## About this task
From the entries below, retype only the lines from the one with "let ov := decide (2 ^ 30 - 1 < total)" through the one with "match sValue a.sm, sValue b.sm with", exactly as written.

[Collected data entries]

────────────────────

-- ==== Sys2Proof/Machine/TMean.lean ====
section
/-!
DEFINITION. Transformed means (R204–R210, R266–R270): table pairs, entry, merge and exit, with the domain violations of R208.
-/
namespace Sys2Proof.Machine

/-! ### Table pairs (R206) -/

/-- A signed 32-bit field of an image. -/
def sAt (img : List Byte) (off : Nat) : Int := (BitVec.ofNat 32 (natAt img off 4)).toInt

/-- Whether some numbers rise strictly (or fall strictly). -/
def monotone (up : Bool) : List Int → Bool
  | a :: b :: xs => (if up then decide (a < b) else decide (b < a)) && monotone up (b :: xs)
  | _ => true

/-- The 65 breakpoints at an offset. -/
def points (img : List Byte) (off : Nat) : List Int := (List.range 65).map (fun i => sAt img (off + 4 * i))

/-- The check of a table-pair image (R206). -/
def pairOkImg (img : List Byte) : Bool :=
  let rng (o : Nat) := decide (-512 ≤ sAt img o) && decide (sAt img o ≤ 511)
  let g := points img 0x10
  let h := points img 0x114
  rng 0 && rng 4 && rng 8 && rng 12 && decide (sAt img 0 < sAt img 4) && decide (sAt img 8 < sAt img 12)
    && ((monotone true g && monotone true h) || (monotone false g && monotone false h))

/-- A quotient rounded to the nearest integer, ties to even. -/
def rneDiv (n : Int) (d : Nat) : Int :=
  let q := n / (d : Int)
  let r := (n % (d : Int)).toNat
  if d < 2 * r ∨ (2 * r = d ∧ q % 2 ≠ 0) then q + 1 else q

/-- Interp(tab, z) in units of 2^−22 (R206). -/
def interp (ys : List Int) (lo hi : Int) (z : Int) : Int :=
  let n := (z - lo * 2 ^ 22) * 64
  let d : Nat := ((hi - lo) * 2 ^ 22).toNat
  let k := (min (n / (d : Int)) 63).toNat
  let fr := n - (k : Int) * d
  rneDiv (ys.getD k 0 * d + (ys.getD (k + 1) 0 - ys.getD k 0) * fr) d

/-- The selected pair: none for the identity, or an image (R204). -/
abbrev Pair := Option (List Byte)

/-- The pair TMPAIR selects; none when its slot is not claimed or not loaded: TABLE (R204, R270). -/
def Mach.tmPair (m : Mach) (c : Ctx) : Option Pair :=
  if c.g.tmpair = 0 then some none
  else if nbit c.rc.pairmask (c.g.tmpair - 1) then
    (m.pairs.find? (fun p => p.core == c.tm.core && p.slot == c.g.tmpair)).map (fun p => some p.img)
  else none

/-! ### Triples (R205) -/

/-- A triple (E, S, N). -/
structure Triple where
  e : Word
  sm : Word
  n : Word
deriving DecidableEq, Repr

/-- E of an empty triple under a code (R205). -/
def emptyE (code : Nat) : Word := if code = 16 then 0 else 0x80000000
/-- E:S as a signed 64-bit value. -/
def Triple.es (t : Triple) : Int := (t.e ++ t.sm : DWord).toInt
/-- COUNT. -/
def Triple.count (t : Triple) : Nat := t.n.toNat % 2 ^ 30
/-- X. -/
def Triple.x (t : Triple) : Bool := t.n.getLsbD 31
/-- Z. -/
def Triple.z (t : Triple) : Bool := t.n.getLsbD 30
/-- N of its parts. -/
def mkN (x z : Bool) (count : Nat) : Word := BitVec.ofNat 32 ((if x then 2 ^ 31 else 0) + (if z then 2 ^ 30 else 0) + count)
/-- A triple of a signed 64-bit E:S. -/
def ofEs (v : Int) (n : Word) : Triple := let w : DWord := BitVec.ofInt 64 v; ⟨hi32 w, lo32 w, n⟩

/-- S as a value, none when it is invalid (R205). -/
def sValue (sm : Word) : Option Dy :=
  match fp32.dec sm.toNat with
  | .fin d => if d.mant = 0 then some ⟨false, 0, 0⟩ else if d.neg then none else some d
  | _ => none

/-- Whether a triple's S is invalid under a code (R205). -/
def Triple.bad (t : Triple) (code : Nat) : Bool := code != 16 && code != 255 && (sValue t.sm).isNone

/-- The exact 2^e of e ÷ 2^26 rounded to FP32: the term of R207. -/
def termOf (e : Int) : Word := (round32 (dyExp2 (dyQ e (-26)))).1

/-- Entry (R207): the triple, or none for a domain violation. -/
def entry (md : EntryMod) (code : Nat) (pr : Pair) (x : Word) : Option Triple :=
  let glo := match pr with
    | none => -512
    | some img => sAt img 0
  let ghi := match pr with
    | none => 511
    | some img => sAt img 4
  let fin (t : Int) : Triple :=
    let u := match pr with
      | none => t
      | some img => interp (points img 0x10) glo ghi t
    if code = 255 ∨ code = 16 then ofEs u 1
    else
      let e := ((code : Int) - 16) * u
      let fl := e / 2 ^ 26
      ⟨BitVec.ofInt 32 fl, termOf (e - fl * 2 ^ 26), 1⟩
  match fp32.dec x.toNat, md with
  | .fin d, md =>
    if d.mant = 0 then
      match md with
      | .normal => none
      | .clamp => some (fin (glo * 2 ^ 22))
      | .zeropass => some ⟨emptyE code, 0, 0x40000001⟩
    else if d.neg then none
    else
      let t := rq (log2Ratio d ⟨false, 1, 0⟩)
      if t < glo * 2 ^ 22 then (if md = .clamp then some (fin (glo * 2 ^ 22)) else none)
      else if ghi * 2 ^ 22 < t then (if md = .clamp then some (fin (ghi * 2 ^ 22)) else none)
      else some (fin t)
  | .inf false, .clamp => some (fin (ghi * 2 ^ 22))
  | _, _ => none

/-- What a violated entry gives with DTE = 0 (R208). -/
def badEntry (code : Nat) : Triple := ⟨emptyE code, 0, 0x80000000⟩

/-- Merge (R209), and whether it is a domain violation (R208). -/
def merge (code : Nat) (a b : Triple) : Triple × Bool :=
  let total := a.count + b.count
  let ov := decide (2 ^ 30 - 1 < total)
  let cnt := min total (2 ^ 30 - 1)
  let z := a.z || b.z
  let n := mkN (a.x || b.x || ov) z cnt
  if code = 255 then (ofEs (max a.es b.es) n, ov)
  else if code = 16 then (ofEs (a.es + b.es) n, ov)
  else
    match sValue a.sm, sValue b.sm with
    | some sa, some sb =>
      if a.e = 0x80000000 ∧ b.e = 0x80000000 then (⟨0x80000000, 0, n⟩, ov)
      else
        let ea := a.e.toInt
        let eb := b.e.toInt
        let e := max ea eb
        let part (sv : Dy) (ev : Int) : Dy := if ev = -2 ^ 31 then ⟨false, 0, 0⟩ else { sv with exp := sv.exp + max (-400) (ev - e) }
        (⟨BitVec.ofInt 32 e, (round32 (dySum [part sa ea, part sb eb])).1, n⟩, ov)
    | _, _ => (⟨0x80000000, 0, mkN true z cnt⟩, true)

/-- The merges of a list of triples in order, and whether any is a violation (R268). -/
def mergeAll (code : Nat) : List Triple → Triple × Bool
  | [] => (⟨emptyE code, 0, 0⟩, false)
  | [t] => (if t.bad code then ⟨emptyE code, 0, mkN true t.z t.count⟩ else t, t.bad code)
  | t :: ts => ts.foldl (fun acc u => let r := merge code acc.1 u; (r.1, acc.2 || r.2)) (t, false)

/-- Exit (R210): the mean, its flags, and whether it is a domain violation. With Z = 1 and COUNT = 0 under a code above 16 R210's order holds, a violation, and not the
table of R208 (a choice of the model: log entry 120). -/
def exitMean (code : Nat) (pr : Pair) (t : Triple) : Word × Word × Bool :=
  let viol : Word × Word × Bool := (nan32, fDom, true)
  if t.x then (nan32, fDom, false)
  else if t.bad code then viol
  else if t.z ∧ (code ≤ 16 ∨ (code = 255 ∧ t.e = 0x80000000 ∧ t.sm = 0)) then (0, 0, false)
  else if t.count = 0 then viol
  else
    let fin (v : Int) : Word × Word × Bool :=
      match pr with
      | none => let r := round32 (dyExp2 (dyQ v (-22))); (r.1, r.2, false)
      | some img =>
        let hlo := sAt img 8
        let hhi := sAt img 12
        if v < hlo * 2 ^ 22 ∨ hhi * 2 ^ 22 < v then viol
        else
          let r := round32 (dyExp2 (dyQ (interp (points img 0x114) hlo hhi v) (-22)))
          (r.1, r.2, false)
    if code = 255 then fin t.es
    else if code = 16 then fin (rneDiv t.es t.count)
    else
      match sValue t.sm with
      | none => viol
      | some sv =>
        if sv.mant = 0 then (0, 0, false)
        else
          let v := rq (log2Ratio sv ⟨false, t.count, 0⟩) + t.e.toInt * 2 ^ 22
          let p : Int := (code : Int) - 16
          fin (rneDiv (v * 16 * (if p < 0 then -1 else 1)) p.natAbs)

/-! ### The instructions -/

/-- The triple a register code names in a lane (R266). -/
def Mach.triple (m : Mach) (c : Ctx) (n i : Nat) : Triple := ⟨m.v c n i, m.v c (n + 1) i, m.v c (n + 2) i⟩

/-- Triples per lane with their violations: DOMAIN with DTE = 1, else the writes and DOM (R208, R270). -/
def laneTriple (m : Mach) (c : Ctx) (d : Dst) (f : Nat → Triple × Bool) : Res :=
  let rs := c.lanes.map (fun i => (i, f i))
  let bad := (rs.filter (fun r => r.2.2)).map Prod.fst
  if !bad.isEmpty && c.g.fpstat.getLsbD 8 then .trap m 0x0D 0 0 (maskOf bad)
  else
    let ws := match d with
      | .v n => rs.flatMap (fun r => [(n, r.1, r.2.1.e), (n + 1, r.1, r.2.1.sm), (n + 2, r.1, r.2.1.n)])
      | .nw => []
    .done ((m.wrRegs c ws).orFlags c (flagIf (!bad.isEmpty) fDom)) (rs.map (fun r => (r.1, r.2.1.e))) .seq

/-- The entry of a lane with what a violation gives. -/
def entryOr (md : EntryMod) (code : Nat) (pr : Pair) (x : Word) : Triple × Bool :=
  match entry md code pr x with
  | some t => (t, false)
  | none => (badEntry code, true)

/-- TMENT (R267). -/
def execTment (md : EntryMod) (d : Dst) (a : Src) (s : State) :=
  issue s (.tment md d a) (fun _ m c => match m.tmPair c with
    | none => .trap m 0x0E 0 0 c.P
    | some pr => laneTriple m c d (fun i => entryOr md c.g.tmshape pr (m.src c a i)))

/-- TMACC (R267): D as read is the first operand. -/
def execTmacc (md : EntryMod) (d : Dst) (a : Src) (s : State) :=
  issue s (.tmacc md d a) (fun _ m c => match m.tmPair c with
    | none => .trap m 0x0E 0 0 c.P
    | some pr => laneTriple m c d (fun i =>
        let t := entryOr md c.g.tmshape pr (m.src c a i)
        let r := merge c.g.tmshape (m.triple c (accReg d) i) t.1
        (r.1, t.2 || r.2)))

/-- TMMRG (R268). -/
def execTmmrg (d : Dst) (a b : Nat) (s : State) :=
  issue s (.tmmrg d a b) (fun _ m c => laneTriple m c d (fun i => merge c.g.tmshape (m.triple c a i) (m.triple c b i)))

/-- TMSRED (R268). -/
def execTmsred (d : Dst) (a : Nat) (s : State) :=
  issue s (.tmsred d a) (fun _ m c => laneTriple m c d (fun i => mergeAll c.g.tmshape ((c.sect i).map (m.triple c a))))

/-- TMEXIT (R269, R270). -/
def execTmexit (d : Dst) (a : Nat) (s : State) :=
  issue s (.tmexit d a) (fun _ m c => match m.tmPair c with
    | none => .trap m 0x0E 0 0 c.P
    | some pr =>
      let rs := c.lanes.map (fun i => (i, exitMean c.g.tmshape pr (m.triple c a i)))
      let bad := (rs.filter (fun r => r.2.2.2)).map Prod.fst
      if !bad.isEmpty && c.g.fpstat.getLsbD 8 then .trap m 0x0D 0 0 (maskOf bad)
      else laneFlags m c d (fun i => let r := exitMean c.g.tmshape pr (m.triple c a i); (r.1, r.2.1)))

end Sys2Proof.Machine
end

────────────────────

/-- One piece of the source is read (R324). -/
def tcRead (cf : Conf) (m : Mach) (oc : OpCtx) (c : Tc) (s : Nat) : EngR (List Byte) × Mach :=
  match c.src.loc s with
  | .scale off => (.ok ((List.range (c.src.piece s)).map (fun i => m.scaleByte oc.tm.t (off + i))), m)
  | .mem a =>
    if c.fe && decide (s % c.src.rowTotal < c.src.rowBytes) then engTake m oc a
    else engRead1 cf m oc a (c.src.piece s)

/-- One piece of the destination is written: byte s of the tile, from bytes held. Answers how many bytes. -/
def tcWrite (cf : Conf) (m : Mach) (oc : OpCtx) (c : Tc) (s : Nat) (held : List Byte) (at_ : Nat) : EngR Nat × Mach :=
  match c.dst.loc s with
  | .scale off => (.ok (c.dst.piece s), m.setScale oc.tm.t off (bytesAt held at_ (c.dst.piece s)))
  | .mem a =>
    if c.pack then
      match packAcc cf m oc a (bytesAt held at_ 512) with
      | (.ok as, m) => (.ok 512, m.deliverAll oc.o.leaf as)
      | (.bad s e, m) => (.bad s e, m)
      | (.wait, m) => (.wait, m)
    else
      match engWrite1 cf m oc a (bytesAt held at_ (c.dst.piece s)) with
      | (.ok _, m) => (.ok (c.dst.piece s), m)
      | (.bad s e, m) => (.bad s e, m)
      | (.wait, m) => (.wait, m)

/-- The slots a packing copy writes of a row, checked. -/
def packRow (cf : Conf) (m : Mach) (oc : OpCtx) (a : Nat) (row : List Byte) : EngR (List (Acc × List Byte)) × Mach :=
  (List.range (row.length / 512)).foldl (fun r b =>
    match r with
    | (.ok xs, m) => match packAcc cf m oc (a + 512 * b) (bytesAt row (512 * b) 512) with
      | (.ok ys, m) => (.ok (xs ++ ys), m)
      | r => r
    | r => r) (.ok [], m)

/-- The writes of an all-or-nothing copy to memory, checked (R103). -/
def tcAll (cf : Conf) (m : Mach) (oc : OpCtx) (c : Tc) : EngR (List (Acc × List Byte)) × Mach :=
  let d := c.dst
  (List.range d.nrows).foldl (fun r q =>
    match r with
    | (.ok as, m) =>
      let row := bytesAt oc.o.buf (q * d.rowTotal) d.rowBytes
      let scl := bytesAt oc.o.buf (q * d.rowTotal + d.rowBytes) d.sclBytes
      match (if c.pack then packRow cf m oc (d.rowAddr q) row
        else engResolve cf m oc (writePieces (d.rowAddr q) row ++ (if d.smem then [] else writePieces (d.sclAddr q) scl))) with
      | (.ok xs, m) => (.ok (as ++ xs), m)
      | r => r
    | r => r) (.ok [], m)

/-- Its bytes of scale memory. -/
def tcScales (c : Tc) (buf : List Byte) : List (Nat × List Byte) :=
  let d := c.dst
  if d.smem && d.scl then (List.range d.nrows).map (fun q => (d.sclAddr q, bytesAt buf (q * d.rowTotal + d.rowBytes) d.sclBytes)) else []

────────────────────

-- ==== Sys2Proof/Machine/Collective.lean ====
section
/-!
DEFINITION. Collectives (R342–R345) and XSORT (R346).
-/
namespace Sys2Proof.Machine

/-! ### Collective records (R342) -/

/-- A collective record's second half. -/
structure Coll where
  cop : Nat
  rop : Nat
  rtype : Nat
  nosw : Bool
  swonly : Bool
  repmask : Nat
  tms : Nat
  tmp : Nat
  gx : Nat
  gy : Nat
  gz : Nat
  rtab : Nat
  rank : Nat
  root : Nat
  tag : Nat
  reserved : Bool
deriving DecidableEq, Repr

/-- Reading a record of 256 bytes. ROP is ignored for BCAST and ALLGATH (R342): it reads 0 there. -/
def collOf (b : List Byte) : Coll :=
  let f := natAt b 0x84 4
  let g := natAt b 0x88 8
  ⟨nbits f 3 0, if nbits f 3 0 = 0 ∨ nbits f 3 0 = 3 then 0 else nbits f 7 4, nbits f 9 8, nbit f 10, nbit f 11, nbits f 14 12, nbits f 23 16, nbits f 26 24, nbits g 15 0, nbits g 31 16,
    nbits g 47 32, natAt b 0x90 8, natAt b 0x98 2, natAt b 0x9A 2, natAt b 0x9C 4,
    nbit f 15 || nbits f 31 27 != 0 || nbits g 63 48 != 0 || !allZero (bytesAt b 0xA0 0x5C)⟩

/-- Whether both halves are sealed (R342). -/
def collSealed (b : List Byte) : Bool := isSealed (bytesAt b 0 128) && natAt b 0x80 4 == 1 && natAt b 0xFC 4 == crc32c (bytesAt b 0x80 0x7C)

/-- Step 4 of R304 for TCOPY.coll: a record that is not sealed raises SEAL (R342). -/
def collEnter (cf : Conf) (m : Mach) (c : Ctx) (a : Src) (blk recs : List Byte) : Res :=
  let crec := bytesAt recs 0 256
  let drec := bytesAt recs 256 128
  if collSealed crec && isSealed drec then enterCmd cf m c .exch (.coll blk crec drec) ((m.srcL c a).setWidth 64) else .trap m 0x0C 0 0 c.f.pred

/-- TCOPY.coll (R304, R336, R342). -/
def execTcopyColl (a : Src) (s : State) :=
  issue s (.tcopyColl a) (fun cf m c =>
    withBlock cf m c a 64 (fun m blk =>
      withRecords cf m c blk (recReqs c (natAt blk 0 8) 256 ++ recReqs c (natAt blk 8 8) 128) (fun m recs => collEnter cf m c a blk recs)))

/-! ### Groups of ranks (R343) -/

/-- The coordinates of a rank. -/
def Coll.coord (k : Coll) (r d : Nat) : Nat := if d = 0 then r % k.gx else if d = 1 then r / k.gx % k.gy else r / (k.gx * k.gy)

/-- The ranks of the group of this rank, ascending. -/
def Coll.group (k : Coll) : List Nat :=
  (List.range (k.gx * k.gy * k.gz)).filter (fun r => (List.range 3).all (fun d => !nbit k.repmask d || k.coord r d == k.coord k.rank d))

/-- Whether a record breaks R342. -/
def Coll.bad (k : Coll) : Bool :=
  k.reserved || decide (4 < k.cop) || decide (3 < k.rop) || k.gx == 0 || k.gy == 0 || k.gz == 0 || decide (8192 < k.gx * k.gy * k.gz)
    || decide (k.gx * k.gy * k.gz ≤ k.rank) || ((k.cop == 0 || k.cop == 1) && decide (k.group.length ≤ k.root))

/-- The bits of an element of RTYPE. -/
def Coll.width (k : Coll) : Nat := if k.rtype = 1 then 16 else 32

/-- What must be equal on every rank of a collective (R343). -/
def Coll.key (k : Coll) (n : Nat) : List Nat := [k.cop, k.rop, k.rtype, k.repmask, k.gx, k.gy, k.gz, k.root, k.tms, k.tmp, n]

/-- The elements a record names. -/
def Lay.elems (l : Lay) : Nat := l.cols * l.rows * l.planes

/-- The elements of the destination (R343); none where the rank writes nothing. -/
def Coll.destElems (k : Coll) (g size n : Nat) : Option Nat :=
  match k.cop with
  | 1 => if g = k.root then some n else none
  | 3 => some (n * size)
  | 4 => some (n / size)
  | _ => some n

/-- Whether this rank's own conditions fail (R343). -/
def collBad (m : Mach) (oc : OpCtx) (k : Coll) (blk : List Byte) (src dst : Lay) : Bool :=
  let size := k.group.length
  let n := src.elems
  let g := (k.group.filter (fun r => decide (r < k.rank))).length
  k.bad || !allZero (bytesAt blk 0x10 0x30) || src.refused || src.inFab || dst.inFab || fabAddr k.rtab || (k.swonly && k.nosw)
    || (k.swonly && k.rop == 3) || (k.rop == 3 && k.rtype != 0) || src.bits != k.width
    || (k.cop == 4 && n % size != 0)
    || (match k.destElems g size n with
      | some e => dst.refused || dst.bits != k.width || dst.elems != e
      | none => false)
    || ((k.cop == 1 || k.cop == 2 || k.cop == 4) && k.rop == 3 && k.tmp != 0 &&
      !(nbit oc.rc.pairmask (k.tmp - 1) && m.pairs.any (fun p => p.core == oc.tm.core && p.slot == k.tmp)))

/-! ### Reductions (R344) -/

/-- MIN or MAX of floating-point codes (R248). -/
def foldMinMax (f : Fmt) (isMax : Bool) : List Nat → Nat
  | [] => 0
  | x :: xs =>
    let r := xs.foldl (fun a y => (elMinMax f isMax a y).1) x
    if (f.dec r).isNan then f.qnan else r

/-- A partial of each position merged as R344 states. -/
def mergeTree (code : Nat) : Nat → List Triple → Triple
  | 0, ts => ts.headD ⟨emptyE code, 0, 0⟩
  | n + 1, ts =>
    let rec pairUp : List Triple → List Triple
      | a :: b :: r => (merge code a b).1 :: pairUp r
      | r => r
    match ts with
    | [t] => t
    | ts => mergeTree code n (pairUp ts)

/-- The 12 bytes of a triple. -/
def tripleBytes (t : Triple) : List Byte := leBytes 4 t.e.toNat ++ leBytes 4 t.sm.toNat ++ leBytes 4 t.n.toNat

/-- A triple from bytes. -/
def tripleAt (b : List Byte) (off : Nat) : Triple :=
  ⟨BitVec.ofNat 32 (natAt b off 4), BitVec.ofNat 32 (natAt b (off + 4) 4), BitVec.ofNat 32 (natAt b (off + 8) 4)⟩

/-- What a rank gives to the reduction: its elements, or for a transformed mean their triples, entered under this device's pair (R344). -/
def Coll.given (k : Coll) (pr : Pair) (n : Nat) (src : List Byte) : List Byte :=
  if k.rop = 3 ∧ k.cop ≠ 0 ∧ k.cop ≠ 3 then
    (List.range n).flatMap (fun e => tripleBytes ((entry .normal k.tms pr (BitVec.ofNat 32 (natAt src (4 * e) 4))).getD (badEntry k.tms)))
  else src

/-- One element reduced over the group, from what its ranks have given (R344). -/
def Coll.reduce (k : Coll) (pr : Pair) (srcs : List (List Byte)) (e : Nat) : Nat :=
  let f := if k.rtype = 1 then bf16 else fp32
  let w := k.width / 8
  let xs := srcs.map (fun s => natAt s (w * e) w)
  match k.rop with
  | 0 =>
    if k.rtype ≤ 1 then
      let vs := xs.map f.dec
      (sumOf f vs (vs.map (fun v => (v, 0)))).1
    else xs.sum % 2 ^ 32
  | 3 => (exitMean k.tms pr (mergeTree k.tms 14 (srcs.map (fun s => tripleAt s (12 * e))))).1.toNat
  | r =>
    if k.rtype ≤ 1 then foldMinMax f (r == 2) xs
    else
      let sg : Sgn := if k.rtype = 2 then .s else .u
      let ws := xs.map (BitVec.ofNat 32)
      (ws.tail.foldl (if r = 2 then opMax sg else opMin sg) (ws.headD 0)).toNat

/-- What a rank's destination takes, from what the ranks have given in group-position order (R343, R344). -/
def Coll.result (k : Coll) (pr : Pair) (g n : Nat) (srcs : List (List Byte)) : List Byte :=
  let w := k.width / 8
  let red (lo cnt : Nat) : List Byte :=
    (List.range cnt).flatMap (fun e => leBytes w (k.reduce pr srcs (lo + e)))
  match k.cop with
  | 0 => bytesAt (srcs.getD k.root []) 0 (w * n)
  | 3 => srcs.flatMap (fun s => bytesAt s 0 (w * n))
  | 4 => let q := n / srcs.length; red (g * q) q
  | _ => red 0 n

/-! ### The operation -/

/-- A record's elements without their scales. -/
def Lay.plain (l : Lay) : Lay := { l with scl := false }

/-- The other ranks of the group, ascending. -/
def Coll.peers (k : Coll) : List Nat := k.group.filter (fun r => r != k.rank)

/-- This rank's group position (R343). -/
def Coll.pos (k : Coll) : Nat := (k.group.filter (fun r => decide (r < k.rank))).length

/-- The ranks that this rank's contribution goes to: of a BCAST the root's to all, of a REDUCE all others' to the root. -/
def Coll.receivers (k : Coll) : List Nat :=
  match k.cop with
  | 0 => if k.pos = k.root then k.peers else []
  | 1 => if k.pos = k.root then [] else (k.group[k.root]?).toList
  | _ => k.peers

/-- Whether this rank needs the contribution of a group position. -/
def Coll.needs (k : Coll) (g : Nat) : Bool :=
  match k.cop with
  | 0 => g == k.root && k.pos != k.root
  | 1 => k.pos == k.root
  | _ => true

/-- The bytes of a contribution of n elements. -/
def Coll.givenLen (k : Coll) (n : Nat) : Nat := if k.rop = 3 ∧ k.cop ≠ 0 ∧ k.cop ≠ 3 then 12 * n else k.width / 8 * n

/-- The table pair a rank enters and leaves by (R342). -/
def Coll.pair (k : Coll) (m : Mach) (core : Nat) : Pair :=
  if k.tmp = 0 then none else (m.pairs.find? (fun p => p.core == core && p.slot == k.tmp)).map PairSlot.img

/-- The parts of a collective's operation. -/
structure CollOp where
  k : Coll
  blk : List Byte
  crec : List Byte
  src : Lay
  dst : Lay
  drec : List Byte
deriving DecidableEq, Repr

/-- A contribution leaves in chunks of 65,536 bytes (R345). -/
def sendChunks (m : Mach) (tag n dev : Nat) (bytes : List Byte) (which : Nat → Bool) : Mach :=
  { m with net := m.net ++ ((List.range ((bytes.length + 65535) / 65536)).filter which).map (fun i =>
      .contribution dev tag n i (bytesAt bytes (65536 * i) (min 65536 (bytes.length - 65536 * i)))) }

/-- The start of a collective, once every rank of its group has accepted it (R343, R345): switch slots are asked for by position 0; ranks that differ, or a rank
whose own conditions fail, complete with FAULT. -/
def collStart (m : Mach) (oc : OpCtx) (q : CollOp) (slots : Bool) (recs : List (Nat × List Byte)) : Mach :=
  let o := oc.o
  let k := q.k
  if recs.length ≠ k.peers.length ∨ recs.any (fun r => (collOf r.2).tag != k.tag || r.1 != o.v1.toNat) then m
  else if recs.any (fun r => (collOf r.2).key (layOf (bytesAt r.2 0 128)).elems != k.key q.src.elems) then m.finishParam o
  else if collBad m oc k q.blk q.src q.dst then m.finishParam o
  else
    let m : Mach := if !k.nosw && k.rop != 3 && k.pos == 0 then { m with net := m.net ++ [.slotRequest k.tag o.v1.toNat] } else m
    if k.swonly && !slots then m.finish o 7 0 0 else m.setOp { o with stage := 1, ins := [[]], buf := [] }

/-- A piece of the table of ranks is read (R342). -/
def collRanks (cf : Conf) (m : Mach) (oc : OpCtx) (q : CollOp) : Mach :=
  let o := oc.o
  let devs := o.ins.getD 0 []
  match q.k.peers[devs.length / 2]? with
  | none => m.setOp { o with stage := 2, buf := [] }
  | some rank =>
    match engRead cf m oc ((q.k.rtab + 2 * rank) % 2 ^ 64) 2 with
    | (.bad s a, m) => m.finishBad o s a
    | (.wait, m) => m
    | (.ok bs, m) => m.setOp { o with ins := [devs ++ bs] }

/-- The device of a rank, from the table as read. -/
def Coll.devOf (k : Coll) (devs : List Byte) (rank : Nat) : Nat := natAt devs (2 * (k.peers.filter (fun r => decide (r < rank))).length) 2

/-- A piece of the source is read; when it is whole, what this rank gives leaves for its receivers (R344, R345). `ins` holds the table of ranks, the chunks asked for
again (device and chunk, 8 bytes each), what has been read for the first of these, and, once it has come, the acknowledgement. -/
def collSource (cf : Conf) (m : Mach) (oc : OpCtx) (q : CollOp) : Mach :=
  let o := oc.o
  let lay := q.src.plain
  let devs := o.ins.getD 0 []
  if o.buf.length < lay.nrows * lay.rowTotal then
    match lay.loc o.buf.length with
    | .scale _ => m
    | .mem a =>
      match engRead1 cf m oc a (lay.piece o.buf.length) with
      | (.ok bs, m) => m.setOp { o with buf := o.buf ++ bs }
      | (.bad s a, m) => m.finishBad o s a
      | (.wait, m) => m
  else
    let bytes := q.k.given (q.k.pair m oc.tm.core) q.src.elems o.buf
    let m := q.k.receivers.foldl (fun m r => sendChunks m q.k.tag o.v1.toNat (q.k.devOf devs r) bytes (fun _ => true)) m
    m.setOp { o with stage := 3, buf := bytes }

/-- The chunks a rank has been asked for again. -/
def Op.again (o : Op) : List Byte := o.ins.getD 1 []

────────────────────

## The answer
  let ov := decide (2 ^ 30 - 1 < total)
  let cnt := min total (2 ^ 30 - 1)
  let z := a.z || b.z
  let n := mkN (a.x || b.x || ov) z cnt
  if code = 255 then (ofEs (max a.es b.es) n, ov)
  else if code = 16 then (ofEs (a.es + b.es) n, ov)
  else
    match sValue a.sm, sValue b.sm with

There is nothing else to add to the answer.